# [REQUIRED WORK]
In the entries below, find the line with "k := 2, eta1" and the line with "transformed domain. -/". Reproduce those two lines and every line between them exactly, and nothing more.

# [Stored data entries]
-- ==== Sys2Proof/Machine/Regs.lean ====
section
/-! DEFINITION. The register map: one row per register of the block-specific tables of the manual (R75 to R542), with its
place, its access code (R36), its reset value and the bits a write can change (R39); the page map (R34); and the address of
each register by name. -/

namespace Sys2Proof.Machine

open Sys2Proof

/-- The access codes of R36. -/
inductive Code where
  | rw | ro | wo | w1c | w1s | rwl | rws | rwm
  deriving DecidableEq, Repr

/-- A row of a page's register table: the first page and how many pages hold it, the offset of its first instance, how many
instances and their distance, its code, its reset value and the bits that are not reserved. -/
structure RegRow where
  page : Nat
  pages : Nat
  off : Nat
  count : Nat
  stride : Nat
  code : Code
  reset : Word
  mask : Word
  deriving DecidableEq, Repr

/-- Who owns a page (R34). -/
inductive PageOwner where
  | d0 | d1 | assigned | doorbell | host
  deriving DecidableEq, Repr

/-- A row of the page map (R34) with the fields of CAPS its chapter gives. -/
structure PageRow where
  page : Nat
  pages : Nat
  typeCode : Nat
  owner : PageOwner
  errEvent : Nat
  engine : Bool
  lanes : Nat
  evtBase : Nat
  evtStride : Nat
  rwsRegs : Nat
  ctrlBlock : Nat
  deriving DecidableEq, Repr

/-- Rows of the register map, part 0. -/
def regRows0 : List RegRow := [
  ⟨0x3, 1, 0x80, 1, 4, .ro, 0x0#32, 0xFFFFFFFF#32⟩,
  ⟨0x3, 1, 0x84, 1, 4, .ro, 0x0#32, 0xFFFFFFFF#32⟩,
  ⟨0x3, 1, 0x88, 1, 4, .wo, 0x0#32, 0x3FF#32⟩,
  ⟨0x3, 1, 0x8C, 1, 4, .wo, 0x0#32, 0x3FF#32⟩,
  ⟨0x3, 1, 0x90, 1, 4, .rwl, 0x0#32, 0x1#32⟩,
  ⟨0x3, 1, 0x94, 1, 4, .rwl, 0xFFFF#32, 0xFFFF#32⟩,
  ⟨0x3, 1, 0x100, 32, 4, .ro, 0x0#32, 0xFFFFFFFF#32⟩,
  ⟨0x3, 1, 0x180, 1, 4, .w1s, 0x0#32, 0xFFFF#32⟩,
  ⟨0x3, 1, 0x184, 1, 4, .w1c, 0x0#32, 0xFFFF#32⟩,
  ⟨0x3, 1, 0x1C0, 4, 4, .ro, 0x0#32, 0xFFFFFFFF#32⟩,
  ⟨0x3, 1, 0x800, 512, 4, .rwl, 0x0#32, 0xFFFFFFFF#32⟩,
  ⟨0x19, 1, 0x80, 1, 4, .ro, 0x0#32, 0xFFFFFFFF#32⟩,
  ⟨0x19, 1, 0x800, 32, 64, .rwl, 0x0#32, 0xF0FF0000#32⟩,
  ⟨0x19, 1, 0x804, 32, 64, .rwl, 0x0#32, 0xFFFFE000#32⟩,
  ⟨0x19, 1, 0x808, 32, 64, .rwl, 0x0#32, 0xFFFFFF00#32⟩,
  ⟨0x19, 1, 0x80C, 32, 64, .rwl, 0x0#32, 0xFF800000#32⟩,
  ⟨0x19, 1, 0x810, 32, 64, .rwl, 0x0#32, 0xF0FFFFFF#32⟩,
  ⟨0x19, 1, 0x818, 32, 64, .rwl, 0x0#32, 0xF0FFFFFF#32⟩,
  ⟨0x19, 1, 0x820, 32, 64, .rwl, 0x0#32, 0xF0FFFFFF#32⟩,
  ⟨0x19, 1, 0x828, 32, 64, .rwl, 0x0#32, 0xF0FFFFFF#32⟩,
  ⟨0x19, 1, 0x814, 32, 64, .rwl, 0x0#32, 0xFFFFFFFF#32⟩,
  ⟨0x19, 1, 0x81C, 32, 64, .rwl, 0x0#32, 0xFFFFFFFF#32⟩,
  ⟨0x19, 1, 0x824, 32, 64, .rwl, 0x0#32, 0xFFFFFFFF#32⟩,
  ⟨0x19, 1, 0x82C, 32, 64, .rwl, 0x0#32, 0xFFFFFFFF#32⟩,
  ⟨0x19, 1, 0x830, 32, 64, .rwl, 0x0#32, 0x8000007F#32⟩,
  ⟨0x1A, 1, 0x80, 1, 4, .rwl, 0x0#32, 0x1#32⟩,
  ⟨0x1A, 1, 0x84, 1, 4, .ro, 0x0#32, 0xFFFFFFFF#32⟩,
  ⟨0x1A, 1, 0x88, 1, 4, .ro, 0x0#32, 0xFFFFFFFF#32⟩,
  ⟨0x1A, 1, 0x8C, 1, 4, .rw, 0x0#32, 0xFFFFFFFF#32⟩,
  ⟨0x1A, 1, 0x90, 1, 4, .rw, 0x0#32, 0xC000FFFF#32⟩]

--

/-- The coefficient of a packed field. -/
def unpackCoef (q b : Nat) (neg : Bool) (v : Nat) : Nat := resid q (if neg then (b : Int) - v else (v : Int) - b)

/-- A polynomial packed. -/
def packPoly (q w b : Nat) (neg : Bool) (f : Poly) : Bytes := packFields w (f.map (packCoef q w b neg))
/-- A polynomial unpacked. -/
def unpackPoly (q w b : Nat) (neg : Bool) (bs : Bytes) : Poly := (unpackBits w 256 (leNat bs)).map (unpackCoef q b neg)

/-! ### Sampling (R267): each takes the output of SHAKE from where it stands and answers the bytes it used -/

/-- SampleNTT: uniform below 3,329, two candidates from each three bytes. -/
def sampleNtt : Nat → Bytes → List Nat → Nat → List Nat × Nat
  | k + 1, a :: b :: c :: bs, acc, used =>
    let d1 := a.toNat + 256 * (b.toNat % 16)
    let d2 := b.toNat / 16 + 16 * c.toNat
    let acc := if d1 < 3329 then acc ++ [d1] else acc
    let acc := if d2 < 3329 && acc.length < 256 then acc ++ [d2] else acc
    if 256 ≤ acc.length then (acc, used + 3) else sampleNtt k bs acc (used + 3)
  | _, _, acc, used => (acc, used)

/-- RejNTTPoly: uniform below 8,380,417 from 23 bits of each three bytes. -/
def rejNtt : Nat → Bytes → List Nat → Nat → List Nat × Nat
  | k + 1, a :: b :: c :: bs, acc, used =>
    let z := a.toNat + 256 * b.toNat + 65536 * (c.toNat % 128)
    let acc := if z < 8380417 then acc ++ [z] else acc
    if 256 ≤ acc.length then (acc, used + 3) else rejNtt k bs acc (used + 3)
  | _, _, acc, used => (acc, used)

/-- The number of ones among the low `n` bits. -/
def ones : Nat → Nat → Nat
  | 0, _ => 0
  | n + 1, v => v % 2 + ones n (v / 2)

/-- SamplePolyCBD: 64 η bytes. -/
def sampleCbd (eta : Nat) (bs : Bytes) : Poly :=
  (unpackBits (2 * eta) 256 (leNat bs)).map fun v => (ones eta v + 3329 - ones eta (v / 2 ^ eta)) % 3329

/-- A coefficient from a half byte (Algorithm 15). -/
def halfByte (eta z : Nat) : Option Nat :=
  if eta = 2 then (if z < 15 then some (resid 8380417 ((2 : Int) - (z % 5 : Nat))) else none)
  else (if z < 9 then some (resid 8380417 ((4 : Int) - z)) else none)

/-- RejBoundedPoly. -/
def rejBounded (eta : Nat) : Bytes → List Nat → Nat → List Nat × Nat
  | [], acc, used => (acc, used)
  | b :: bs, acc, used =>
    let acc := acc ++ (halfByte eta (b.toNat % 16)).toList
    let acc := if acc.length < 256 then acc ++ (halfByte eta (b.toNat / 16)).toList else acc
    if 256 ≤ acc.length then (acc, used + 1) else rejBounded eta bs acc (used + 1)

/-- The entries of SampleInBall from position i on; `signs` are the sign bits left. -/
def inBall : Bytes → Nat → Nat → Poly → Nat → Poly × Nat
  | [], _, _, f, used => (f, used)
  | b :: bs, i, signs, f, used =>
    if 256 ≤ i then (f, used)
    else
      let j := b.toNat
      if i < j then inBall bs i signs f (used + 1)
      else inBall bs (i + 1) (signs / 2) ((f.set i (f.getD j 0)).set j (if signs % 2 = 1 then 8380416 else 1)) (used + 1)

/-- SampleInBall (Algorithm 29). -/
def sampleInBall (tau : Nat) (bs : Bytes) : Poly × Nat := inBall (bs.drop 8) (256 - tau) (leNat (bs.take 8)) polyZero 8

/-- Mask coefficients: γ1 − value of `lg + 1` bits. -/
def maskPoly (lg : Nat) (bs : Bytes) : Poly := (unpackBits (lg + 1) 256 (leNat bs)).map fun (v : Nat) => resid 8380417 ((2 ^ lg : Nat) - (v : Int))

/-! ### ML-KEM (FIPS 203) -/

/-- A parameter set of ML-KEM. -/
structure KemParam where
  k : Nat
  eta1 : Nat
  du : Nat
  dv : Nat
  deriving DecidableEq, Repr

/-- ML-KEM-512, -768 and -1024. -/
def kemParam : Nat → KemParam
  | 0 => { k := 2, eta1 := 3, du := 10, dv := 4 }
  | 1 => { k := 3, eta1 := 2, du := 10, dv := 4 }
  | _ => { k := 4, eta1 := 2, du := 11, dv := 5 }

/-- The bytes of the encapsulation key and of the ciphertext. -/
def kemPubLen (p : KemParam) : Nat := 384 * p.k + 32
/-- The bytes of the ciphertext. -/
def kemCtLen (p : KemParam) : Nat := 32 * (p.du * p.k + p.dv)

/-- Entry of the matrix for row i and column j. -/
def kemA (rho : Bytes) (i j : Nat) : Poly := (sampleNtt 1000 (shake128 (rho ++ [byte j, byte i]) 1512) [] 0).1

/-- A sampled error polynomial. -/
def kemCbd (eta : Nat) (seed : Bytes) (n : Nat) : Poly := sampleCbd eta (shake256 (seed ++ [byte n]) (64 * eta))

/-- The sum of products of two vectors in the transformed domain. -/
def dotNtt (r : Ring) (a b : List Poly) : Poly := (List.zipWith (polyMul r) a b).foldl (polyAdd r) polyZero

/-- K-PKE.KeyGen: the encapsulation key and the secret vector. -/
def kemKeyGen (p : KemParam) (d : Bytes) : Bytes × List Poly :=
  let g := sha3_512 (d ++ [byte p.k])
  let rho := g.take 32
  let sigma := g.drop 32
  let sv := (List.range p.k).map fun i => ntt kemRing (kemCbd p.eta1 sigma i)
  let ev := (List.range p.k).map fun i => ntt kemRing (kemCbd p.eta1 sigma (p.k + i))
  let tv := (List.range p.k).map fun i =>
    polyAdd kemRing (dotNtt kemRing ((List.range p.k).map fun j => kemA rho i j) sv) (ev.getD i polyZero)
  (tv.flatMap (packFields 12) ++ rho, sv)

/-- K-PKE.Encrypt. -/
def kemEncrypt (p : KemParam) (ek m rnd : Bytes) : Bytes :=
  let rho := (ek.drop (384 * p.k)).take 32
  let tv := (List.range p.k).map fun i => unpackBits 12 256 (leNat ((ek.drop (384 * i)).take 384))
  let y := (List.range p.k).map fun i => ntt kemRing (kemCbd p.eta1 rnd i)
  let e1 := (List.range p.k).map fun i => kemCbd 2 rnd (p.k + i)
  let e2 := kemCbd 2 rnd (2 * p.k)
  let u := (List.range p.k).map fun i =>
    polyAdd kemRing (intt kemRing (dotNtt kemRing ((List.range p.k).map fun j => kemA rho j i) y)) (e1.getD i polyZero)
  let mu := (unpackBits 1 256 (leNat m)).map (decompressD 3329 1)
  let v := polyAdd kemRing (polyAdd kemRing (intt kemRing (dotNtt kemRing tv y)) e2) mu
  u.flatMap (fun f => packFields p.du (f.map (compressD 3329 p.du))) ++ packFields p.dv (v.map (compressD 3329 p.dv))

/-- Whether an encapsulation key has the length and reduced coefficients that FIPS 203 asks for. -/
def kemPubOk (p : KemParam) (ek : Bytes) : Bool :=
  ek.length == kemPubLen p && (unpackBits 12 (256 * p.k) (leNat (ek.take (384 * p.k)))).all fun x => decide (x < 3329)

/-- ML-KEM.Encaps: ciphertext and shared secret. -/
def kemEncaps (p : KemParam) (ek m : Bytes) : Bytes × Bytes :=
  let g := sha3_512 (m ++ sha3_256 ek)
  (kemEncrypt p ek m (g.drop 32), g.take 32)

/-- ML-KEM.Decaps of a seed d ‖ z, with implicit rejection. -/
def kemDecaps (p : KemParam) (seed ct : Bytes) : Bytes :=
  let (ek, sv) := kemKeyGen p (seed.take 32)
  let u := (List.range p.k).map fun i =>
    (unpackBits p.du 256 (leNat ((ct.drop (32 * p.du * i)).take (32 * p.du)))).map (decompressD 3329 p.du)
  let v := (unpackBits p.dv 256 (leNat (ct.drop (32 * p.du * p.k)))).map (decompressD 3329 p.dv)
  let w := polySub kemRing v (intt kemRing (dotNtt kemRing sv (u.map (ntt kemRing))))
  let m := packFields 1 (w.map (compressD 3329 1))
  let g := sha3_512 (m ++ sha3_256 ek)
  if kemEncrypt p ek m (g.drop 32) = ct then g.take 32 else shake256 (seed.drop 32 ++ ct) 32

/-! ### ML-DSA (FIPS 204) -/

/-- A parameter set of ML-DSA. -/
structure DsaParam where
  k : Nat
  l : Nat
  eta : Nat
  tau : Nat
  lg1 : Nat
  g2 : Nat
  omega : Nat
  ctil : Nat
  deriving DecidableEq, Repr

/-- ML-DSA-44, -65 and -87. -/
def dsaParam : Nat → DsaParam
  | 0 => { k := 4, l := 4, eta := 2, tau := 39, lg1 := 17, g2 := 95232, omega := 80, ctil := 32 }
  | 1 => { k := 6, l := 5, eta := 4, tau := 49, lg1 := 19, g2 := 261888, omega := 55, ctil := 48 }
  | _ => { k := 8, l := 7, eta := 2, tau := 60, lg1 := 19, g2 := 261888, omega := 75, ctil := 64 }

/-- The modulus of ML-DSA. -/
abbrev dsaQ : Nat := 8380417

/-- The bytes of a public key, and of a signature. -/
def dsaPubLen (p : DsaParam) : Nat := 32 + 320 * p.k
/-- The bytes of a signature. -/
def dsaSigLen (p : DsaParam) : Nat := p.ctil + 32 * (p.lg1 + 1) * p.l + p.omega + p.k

...

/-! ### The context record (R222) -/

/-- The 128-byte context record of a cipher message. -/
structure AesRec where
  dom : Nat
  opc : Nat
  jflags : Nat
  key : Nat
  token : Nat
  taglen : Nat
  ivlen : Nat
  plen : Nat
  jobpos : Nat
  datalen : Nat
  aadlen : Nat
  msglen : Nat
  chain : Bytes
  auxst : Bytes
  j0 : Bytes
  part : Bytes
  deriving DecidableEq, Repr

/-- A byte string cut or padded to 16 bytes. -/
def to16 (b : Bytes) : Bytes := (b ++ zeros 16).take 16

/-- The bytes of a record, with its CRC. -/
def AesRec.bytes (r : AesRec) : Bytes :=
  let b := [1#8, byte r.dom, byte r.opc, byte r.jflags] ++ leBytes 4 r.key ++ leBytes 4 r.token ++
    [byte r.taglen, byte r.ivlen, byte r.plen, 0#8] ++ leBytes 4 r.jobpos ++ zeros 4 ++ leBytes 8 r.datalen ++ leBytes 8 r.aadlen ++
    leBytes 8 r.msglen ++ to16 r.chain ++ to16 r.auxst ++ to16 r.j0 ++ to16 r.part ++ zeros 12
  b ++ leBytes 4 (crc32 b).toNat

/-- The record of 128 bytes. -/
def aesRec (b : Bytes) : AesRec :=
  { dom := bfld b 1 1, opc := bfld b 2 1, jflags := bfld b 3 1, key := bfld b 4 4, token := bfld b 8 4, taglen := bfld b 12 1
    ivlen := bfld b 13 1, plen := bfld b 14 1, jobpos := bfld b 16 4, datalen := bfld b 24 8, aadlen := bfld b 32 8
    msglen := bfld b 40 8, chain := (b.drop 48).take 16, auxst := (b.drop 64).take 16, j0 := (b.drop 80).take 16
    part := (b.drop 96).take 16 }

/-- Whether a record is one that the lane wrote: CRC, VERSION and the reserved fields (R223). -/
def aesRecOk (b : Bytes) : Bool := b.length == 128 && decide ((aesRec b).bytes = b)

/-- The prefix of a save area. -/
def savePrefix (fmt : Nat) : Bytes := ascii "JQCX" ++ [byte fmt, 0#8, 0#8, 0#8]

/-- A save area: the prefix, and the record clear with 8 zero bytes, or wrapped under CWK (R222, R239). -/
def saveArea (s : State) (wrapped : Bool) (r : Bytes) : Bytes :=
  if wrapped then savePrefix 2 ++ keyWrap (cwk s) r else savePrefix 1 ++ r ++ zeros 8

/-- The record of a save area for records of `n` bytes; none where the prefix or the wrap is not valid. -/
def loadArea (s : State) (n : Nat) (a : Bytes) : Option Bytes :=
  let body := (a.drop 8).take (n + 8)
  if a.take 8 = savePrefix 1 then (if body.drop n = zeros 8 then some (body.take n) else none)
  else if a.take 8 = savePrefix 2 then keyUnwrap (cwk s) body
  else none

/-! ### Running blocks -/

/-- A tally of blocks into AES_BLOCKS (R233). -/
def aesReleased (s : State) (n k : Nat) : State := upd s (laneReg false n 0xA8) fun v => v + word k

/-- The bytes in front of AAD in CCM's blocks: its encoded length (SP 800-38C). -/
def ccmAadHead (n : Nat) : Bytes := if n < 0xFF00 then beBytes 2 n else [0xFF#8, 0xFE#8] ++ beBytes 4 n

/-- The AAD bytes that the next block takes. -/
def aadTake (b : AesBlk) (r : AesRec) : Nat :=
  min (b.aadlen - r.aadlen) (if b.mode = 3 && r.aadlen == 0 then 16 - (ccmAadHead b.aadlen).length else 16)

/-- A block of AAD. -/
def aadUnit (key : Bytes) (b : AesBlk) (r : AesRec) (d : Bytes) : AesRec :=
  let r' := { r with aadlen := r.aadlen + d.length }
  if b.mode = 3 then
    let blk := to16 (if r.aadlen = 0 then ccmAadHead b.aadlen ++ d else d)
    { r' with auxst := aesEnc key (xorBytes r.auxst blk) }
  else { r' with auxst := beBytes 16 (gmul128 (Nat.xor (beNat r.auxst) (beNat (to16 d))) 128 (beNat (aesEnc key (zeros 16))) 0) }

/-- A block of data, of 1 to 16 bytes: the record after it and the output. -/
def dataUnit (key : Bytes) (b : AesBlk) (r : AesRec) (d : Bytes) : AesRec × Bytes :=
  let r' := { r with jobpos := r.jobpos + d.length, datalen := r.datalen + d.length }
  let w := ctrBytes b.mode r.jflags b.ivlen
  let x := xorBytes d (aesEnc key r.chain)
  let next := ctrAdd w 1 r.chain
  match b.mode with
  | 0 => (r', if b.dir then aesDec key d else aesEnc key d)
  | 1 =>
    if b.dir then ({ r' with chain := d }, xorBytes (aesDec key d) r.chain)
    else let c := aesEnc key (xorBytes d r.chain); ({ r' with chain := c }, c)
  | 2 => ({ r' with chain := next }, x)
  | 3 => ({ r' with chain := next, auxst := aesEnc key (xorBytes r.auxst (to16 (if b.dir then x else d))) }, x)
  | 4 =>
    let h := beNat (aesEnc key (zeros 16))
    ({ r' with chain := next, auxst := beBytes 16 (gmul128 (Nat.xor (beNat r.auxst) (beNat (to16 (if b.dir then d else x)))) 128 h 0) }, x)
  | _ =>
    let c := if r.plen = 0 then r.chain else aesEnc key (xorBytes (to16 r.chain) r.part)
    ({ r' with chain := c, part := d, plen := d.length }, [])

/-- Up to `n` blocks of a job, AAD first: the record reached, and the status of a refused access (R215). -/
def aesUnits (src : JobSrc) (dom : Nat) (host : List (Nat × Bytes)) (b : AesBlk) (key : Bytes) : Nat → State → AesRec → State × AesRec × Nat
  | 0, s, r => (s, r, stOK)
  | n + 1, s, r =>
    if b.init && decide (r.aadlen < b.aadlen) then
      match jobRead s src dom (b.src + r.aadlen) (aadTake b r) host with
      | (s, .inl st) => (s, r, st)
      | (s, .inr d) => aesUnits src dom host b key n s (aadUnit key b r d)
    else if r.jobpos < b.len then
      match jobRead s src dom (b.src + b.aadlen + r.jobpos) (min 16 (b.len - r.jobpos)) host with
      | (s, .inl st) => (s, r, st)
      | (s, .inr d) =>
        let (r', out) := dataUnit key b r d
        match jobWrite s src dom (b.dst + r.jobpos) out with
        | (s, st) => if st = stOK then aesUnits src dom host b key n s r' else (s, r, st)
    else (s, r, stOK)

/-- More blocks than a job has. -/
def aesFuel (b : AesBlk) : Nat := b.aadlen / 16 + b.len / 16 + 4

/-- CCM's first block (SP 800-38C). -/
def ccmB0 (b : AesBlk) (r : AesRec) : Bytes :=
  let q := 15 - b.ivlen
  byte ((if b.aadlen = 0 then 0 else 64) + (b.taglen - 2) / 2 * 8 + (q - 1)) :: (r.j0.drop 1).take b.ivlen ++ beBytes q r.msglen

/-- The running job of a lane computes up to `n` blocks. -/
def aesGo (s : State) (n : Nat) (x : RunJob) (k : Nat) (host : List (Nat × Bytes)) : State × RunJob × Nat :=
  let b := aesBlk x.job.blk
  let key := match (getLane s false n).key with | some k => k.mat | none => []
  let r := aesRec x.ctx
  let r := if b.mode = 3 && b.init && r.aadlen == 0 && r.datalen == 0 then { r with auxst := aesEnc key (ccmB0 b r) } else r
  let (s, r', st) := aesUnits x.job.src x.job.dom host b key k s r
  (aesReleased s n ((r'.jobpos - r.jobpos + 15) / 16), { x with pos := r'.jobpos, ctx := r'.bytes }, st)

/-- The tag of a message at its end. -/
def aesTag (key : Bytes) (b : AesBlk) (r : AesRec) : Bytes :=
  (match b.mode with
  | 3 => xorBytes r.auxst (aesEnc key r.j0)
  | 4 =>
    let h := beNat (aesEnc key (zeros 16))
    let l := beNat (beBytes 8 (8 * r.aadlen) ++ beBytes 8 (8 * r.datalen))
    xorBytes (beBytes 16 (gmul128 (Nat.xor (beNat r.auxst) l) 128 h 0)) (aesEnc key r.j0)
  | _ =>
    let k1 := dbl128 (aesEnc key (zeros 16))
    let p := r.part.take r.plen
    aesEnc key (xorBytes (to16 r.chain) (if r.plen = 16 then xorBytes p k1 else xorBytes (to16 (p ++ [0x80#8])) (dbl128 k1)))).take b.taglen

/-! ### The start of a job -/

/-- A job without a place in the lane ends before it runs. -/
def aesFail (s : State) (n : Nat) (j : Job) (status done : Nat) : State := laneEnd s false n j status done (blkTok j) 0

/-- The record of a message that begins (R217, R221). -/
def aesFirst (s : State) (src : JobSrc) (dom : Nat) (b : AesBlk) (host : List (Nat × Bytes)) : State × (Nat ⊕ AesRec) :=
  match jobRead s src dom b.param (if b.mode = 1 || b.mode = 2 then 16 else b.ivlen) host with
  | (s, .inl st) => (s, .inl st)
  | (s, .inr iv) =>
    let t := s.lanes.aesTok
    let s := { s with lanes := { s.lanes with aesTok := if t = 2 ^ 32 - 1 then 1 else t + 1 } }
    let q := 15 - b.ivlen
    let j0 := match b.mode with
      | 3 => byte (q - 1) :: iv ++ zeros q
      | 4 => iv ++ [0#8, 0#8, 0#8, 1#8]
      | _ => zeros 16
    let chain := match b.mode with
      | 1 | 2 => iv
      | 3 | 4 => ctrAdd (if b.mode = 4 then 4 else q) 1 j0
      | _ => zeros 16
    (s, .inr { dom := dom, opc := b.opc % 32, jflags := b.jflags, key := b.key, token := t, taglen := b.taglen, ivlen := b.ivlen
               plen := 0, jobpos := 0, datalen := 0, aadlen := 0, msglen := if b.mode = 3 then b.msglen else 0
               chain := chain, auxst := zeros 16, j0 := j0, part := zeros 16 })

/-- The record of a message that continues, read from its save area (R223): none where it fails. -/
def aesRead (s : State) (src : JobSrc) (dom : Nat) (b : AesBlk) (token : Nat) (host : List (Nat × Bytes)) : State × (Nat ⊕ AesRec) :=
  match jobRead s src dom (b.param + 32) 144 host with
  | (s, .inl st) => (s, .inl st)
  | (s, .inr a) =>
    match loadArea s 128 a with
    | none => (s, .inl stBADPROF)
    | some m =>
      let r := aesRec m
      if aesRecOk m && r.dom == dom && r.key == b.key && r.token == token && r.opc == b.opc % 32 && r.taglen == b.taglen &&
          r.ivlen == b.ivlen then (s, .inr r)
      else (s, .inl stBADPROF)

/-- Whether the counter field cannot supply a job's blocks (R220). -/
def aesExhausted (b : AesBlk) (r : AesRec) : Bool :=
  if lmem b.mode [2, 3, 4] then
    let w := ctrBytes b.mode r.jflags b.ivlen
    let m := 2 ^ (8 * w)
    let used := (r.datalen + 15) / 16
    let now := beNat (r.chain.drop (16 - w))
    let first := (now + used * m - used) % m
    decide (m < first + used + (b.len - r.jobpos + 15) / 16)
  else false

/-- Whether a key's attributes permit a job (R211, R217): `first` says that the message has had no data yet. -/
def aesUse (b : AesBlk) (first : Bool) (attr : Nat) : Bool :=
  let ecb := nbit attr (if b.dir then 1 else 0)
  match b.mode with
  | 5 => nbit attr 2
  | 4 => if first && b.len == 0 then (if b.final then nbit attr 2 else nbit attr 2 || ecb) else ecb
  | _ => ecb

# [ANSWER TO THIS PROBLEM]
  | 0 => { k := 2, eta1 := 3, du := 10, dv := 4 }
  | 1 => { k := 3, eta1 := 2, du := 10, dv := 4 }
  | _ => { k := 4, eta1 := 2, du := 11, dv := 5 }

/-- The bytes of the encapsulation key and of the ciphertext. -/
def kemPubLen (p : KemParam) : Nat := 384 * p.k + 32
/-- The bytes of the ciphertext. -/
def kemCtLen (p : KemParam) : Nat := 32 * (p.du * p.k + p.dv)

/-- Entry of the matrix for row i and column j. -/
def kemA (rho : Bytes) (i j : Nat) : Poly := (sampleNtt 1000 (shake128 (rho ++ [byte j, byte i]) 1512) [] 0).1

/-- A sampled error polynomial. -/
def kemCbd (eta : Nat) (seed : Bytes) (n : Nat) : Poly := sampleCbd eta (shake256 (seed ++ [byte n]) (64 * eta))

/-- The sum of products of two vectors in the transformed domain. -/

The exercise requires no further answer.